[Collected data]
----

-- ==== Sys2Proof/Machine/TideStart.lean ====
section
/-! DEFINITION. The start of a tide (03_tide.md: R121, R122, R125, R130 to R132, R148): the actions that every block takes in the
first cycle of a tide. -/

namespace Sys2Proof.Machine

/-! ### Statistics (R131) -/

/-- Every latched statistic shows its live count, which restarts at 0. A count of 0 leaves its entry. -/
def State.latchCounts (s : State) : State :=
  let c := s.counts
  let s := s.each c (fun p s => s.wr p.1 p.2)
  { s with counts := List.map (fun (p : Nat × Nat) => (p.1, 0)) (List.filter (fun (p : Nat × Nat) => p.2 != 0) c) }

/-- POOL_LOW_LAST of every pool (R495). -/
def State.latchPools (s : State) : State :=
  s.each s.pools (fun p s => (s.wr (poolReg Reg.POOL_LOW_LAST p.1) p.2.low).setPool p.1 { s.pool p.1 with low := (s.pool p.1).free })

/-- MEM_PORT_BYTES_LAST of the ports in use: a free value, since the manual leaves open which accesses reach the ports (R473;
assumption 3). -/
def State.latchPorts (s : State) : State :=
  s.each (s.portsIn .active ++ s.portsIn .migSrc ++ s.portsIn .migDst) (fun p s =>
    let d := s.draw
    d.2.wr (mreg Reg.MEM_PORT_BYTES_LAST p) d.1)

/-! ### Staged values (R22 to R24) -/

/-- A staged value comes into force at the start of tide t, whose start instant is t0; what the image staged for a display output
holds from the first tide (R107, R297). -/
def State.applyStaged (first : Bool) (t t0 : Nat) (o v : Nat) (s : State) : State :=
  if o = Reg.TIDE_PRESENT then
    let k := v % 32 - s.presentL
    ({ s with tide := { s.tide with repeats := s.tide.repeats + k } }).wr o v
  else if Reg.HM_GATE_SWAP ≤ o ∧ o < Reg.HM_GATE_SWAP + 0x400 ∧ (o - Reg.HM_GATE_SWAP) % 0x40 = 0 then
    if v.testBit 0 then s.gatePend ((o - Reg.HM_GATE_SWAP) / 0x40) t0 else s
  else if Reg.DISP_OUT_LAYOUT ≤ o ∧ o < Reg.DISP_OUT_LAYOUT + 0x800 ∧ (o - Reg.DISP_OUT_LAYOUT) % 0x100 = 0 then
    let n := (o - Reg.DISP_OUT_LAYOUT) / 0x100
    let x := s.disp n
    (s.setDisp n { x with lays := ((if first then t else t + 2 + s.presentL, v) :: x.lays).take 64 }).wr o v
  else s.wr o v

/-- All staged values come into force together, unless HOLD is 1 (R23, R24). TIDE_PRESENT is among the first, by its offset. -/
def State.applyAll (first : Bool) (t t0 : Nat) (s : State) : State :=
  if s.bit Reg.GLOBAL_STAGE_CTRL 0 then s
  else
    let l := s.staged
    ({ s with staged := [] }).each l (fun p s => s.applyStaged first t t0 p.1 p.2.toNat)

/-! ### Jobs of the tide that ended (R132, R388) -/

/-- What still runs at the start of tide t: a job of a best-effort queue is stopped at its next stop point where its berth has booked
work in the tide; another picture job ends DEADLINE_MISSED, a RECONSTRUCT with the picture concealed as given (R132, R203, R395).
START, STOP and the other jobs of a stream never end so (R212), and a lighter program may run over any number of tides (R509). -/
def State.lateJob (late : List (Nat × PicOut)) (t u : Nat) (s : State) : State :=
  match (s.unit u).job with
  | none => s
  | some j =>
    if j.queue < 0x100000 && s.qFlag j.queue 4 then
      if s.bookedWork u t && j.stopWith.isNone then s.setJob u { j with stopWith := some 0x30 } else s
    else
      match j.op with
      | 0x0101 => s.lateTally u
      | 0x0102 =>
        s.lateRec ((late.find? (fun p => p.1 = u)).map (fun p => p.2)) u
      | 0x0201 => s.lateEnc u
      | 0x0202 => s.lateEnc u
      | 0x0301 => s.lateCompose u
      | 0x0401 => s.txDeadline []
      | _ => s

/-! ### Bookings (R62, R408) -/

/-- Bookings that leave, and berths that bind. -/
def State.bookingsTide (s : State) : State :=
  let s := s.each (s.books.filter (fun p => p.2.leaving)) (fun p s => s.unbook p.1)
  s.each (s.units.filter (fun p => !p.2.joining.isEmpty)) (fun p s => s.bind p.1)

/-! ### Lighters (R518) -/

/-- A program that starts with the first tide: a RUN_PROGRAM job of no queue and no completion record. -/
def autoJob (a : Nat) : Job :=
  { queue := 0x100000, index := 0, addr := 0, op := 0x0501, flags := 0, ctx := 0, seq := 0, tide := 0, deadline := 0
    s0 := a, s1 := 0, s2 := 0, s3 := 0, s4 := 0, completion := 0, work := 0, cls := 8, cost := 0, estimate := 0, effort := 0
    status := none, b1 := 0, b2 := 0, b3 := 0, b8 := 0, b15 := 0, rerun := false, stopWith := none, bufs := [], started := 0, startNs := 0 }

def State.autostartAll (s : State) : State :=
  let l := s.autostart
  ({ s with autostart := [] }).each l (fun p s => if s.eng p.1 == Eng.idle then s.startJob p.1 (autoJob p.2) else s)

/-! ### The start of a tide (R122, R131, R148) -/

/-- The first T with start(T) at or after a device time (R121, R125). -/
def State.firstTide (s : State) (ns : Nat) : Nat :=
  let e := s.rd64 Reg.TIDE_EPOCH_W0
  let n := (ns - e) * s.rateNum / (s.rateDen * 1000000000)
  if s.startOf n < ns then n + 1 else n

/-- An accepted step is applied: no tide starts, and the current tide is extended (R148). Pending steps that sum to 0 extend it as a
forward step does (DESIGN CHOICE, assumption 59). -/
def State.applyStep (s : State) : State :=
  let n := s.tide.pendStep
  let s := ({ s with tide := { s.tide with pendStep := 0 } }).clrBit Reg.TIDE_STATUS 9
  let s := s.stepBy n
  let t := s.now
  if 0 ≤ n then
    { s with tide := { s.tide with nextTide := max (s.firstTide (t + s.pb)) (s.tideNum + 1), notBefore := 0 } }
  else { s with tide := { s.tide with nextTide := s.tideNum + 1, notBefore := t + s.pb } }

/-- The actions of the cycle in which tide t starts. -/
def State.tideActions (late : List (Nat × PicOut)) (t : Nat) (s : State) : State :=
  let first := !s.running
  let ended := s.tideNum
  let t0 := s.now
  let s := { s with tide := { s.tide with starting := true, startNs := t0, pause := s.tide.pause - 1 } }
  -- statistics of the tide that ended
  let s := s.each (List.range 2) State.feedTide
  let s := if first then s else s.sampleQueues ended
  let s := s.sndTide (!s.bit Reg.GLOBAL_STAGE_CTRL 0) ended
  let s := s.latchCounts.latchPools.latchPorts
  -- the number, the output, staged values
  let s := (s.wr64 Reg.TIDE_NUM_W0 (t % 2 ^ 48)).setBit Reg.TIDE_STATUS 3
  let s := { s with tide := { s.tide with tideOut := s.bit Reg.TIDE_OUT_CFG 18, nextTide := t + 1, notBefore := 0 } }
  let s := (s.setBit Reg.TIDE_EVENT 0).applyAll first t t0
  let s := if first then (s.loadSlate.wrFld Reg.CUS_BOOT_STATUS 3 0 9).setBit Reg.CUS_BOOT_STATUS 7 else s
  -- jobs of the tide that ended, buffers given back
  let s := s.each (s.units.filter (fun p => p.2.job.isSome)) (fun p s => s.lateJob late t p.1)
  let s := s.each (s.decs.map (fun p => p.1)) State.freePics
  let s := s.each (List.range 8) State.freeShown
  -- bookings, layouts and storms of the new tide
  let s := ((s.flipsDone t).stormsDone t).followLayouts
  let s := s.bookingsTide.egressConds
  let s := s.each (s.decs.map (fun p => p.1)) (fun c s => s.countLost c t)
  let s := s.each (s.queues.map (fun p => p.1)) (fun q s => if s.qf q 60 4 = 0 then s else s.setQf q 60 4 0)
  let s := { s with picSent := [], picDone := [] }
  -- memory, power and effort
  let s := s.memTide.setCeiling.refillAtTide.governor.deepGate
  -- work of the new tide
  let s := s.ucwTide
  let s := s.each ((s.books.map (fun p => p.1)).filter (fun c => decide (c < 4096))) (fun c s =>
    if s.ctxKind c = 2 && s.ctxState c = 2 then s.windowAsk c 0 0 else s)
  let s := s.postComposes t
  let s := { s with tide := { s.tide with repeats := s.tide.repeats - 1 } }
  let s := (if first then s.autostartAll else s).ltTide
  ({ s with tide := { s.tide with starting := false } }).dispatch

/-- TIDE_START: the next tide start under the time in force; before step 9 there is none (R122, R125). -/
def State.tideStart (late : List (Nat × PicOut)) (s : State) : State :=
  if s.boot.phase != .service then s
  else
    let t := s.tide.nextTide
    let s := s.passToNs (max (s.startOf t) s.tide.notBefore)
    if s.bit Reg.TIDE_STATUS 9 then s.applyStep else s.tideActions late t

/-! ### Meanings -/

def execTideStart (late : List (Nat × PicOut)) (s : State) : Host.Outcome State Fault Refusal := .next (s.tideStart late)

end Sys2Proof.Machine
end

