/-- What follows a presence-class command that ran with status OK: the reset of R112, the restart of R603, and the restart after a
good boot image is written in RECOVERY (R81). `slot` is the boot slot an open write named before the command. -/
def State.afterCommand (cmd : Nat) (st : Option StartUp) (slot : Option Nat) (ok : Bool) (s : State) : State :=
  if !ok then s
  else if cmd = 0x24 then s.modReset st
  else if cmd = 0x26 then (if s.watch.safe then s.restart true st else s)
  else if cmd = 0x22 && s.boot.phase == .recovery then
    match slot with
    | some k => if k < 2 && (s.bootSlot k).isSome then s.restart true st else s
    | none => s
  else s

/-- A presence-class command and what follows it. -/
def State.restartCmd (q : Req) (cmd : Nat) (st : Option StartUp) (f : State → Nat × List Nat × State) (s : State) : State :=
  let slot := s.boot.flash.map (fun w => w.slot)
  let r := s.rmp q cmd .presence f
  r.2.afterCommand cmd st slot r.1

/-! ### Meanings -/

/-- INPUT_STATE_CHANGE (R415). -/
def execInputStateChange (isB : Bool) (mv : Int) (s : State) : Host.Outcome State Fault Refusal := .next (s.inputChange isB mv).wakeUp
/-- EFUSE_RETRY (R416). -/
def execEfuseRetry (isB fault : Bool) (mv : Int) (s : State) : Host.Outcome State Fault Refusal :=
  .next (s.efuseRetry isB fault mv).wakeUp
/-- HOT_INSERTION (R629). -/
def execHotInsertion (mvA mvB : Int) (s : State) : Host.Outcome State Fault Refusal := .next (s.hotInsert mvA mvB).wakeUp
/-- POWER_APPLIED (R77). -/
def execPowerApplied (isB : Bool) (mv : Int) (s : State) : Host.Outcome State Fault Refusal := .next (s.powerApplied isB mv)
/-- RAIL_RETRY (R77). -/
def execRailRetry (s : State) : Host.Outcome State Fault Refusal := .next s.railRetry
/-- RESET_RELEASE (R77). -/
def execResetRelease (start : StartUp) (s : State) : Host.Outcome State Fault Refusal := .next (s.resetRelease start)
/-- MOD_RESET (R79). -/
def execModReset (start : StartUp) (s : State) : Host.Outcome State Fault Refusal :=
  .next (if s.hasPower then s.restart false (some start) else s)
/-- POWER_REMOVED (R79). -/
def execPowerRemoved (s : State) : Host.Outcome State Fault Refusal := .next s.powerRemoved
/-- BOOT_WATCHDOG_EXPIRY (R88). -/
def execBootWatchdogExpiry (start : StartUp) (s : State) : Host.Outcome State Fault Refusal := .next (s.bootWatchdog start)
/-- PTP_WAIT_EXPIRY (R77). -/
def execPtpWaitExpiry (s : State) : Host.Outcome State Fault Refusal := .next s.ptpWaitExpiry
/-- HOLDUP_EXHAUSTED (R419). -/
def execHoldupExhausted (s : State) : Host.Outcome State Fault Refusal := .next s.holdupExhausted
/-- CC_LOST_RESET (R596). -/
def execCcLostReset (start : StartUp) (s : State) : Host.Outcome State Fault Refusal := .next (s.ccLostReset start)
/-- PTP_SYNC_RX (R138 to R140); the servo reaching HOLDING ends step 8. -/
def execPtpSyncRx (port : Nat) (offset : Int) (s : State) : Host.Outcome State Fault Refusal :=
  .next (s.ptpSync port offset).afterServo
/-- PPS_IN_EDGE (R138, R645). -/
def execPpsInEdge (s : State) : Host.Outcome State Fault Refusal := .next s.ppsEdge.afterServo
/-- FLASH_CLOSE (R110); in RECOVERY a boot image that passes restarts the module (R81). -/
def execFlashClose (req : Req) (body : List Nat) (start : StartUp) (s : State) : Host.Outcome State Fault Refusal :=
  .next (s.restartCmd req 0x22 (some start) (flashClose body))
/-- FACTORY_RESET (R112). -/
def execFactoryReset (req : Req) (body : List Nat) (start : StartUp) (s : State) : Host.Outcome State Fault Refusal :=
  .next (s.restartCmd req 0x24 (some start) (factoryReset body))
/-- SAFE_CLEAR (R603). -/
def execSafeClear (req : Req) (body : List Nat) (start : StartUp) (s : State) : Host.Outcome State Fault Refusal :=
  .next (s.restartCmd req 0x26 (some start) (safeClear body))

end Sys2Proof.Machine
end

----

| The task |
Please make an exact copy of the lines above from the line with "def execFactoryReset (req" through the line with "SAFE_CLEAR (R603). -/", both ends included.

| Response to the exercise |
def execFactoryReset (req : Req) (body : List Nat) (start : StartUp) (s : State) : Host.Outcome State Fault Refusal :=
  .next (s.restartCmd req 0x24 (some start) (factoryReset body))
/-- SAFE_CLEAR (R603). -/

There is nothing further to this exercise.